Need a texting for computer program

Hello Everyone,

I am trying to help my wife with her workload. She is a virtual teacher and has almost 200 students in her virtual class. Most of these students use text via cell phone as their primary means of communicating with her. Needless to say it is getting a bit difficult for her to try and keep up with up to 35 or 40 text an hour using her cell phone.

I am looking for a program for her that would take her incoming text and route them through the internet onto her computer, so she could recieve and respond using her laptop instead of her phone. I was thinking of using one called TextFree Web, and while it seems to be a good program you aren’t using your cell phone’s number for the text. This might not be that big of deal except trying to get almost 200 students to realize that they would have to text to a different number than they have been for months won’t be so easy.

Does anyone know of a free program that allows you to use your current cell phone number for texting but will route those texts to a computer? Any help would be appreciated. I would like to make her workload more productive and I figure she can save hours a week by being able to respond via the computer vs using her cell phone. Thanks in advance for any help.

Depending on the phone and service provider, if she get a Google Voice number she can redirect texts to it (and still get them on her phone). I know that with my iPhone on Verizon after some research I could redirect all my voicemails to Google Voice, but I didn’t bother with texts, but I recall the sites I found saying it’s possible.

She has a Samsung Android Galaxy (not the latest Galaxy, the one before the current one) and T-Mobile if that helps. I will look into Google voice, however I recall her saying something about not wanting to use Google Voice, though she might not have a choice.

I have GV on my iPhone and used to use it for voicemail transcripts, although the last few months it doesn’t seem to be able to transcribe any new voicemails for some reason.

Might be a pain, but can she get the student’s phone providers? Many provide a way to send emails and convert them to text. So if a student has Verizon and the number 999-555-1234, she would add them to the address book as 9995551234@vtext.com.

Others (double check to make sure these work):
Verizon: vtext.com or vzwpix.com (MMS/pic)
Sprint: messaging.sprintpcs.com
TMobile: tmomail.net
AT&T: txt.att.net or mms.att.net (MMS)
Virgin: vmobl.com
US Cellular: email.uscc.net or mms.uscc.net (MMS)
Sprint Netxtel: messaging.nextel.com

I’m also not 100% that these are current companies, I just found online.

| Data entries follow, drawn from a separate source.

/-- The age of a queued read reaches its next threshold (R343). -/
def mcUrgency (b : Block) (h : Hub) (c num : Nat) : Block :=
  match (getChan b (pkgChan h c)).reads.find? fun e => e.num == num with
  | none => b
  | some e =>
    if qosTarget b h e.req.port = 0 ∨ 3 ≤ e.urgency then b
    else
      let b := updChan b (pkgChan h c) fun ch => { ch with
        reads := updFirst (fun x => x.num == num) (fun x => { x with urgency := x.urgency + 1 }) ch.reads }
      if e.urgency = 2 then bumpW h e.req.world b (CNT_MC h c 5) else b

/-! ## The freeze (R355, R356, R358) -/

/-- An entry word of the dump. -/
def mcDumpWord (write : Bool) (e : McEnt) : Word :=
  BitVec.ofNat 64 (place 1 63 63 + place (b2n e.req.world) 41 41 + place (if write then 0 else e.req.hint) 40 39 +
    place (if write then 0 else e.urgency) 38 37 + place (if write then 0xF else e.req.port) 36 33 +
    place (e.req.ma / 64) 32 0)

/-- MC_FREEZE_ADDR of a failing burst. -/
def mcFreezeAddr (p : McSpot) : Nat :=
  place 1 63 63 + place p.rank 55 52 + place p.bg 51 49 + place p.ba 48 47 + place p.sub 46 46 + place p.row 45 29 +
    place p.col 28 18

/-- Put an entry in its place by age. -/
def mcInsert (e : McEnt) : List McEnt → List McEnt
  | [] => [e]
  | x :: r => if e.num ≤ x.num then e :: x :: r else x :: mcInsert e r

/-- Entries oldest first. -/
def mcByAge (es : List McEnt) : List McEnt := es.foldr mcInsert []

/-- Freeze a channel with a cause (R356); the failing media address is known for causes 1 and 2. -/
def mcFreeze (b : Block) (h : Hub) (c cause : Nat) (ma : Option Nat) (syndrome : Hdr) : Block :=
  let st := MC_FREEZE_STATUS h c
  if fon b st MC_FREEZE_STATUS_FROZEN then bumpFld b st MC_FREEZE_STATUS_MORE_ERRORS
  else
    let pc := pkgChan h c
    let ch := getChan b pc
    let b := setChanReady b h c false
    let b := wr b st (place ch.reads.length 40 32 + place ch.writes.length 31 24 + place cause 3 1 + 1)
    let b := wr b (MC_FREEZE_ADDR h c) (match ma with
      | some m => mcFreezeAddr (mcSpot b h c m)
      | none => 0)
    let dump : McDump :=
      { syndrome := if ma.isSome then syndrome else 0, time := timeAt b (agHome h)
        reads := (mcByAge ch.reads).map (mcDumpWord false), writes := ch.writes.map (mcDumpWord true) }
    let b := updChan b pc fun ch =>
      { ch with dump := dump, rows := {}, selfRefresh := true, reads := [], drain := false, training := false }
    let b := raise b (agHome h) (40 + c) 5 4 sevUncorr (mcFlags b h c) (place st 43 8) (rd b st)
    forEach ch.reads (fun e b => mcPoisonReply b e.req) b

/-! ## Data and ECC (R335 to R338) -/

/-- Remove the oldest issued read. -/
def mcTakeIssued (b : Block) (h : Hub) (c : Nat) : Option (McEnt × Block) :=
  match takeFirst (fun e : McEnt => e.issued) (getChan b (pkgChan h c)).reads with
  | none => none
  | some (e, rest) => some (e, updChan b (pkgChan h c) fun ch => { ch with reads := rest })

/-- A corrected error: counter and record (R336, R338). -/
def mcCorrected (b : Block) (h : Hub) (c i ma : Nat) : Block :=
  raise (bump b (CNT_MC h c i)) (agHome h) (40 + c) 5 2 sevCorr (mcFlags b h c) (place (CNT_MC h c i) 43 8) ma

/-- The data of an issued read is here. For three or more devices in error no outcome is guaranteed: a free number chooses
among data passed on, data taken for corrected, both free, and an uncorrectable error (R335). -/
def mcData (b : Block) (d : Dram) (h : Hub) (c : Nat) (ecc : EccOutcome) (syndrome : Hdr) : Block :=
  match mcTakeIssued b h c with
  | none => b
  | some (e, taken) =>
    let (data, p) := d.readLine (pkgChan h c) e.req.ma
    let reply (b : Block) (data : LineData) : Block :=
      mcReply (if p = 0 then b else bump b (CNT_MC h c 2)) e.req data p
    match ecc with
    | .clean => reply taken data
    | .oneDevice => reply (mcCorrected taken h c 0 e.req.ma) data
    | .twoDevices => mcFreeze b h c 1 (some e.req.ma) syndrome
    | .manyDevices =>
      let (n, b1) := freeNat b
      if n % 3 = 0 then mcFreeze b1 h c 1 (some e.req.ma) syndrome
      else
        let (data, b2) := freeLine { taken with freeIx := b1.freeIx }
        reply (if n % 3 = 1 then mcCorrected b2 h c 0 e.req.ma else b2) data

I think this would be much easier if she could have the students text her email at firstlast@school.com, then maybe she can just reply to them. Lots of emails to sift through, though.

Check out Mighty Text.

I 2nd Google Voice.

Additional features are the ability to turn off/mute incoming texts during non-working hours

and convenient transcripts of every conversation.

and what is essentially a forever number. If she ever decides to change her personal number, the kids can still contact that Google number no problem.

Skype offeres txting, though I think it is a per txt fee instead of unlimited which may be impractical in her situation.

The students could also txt to an email address and your wife could reply to that message back to the phone.

I don’t know if this matters, but txting is a fast way of sending messages, using the same protocol as what makes the cell phone ring. If the txting has to do with real time lessons, such as asking your wife about what she is instructing, make sure that the new method she choses supports real time messaging - some systems will only check for messages like every 5-10 minutes which may not give good results.